And then I talk about the non-olfact-- well, I talk about the feedback you need for learning. We know that it involves the dopamine pathways pretty heavily. We know that very early taste as well as olfaction were important sources of feedback that affected that system.
And then I talk about the non-olfactory inputs that resulted in a dorsal striatum as well as ventral striatum. And then I talk about the early expansions of the endbrain.
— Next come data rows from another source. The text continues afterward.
-- ==== Sys2Proof/Machine/Operands.lean ====
section
/-! DEFINITION. Every operand form of the commands (R91): a bit, a byte, a registry index; and the bits
and bytes of a 64-bit address (R71, R105). -/

namespace Sys2Proof.Machine

/-- The bit operand of WRITE_BIT: `operand[0]` (R91). -/
def bitOperand (operand : Byte) : Bool := operand.getLsbD 0

/-- `REG_COUNT`, the number of valid entries (R22). -/
def regCount (s : State) : Nat := s.registry.length

/-- `REG[i]` for an index operand `i`: `none` exactly when `i >= REG_COUNT` (R69). -/
def lookup (index : Byte) (s : State) : Option Address := s.registry[index.toNat]?

/-- Bit `p` of an address: bit 0 is the low bit of the family code (R71). -/
def bitAt (a : Address) (p : Nat) : Bool := a.getLsbD p

/-- `a[p] <- b`. -/
def setBit (a : Address) (p : Nat) (b : Bool) : Address :=
  if b then a ||| (1#64 <<< p) else a &&& ~~~(1#64 <<< p)

/-- `byte_k(a) = a[8k+7:8k]` (00_scope.md section 6). -/
def byteOf (a : Address) (k : Nat) : Byte := a.extractLsb' (8 * k) 8

/-- The family code of a DeviceAddress, `[7:0]` (R105). -/
def familyOf (a : Address) : Byte := a.extractLsb' 0 8

/-- The serial number of a DeviceAddress, `[55:8]` (R105). -/
def serialOf (a : Address) : BitVec 48 := a.extractLsb' 8 48

/-- The stored CRC byte of a DeviceAddress, `[63:56]` (R105). -/
def crcByteOf (a : Address) : Byte := a.extractLsb' 56 8

/-- Bytes 0 to 6 of an address, least significant first: what its CRC is computed over (R72, R124). -/
def lowBytes (a : Address) : List Byte :=
  [byteOf a 0, byteOf a 1, byteOf a 2, byteOf a 3, byteOf a 4, byteOf a 5, byteOf a 6]

/-- All eight bytes of an address, in the order they cross the wire (R71). -/
def allBytes (a : Address) : List Byte := lowBytes a ++ [byteOf a 7]

end Sys2Proof.Machine
end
It wasn't just the striatum, but it was the pallium as well. Originally, the pallium was olfactory, the olfactory cortex. But very, very early the medial pallium began to evolve. We will look more at that, I'll show you pictures of the way that looks in non-mammals.
You'll see, for example, in the frog, the major pallial structure is the medial pallium. They have a little bit of structures adjacent to it, but they're just-- they provide input to that medial pallium. It's called the dorsal cortex, and yes, the neocortex did evolve out of that.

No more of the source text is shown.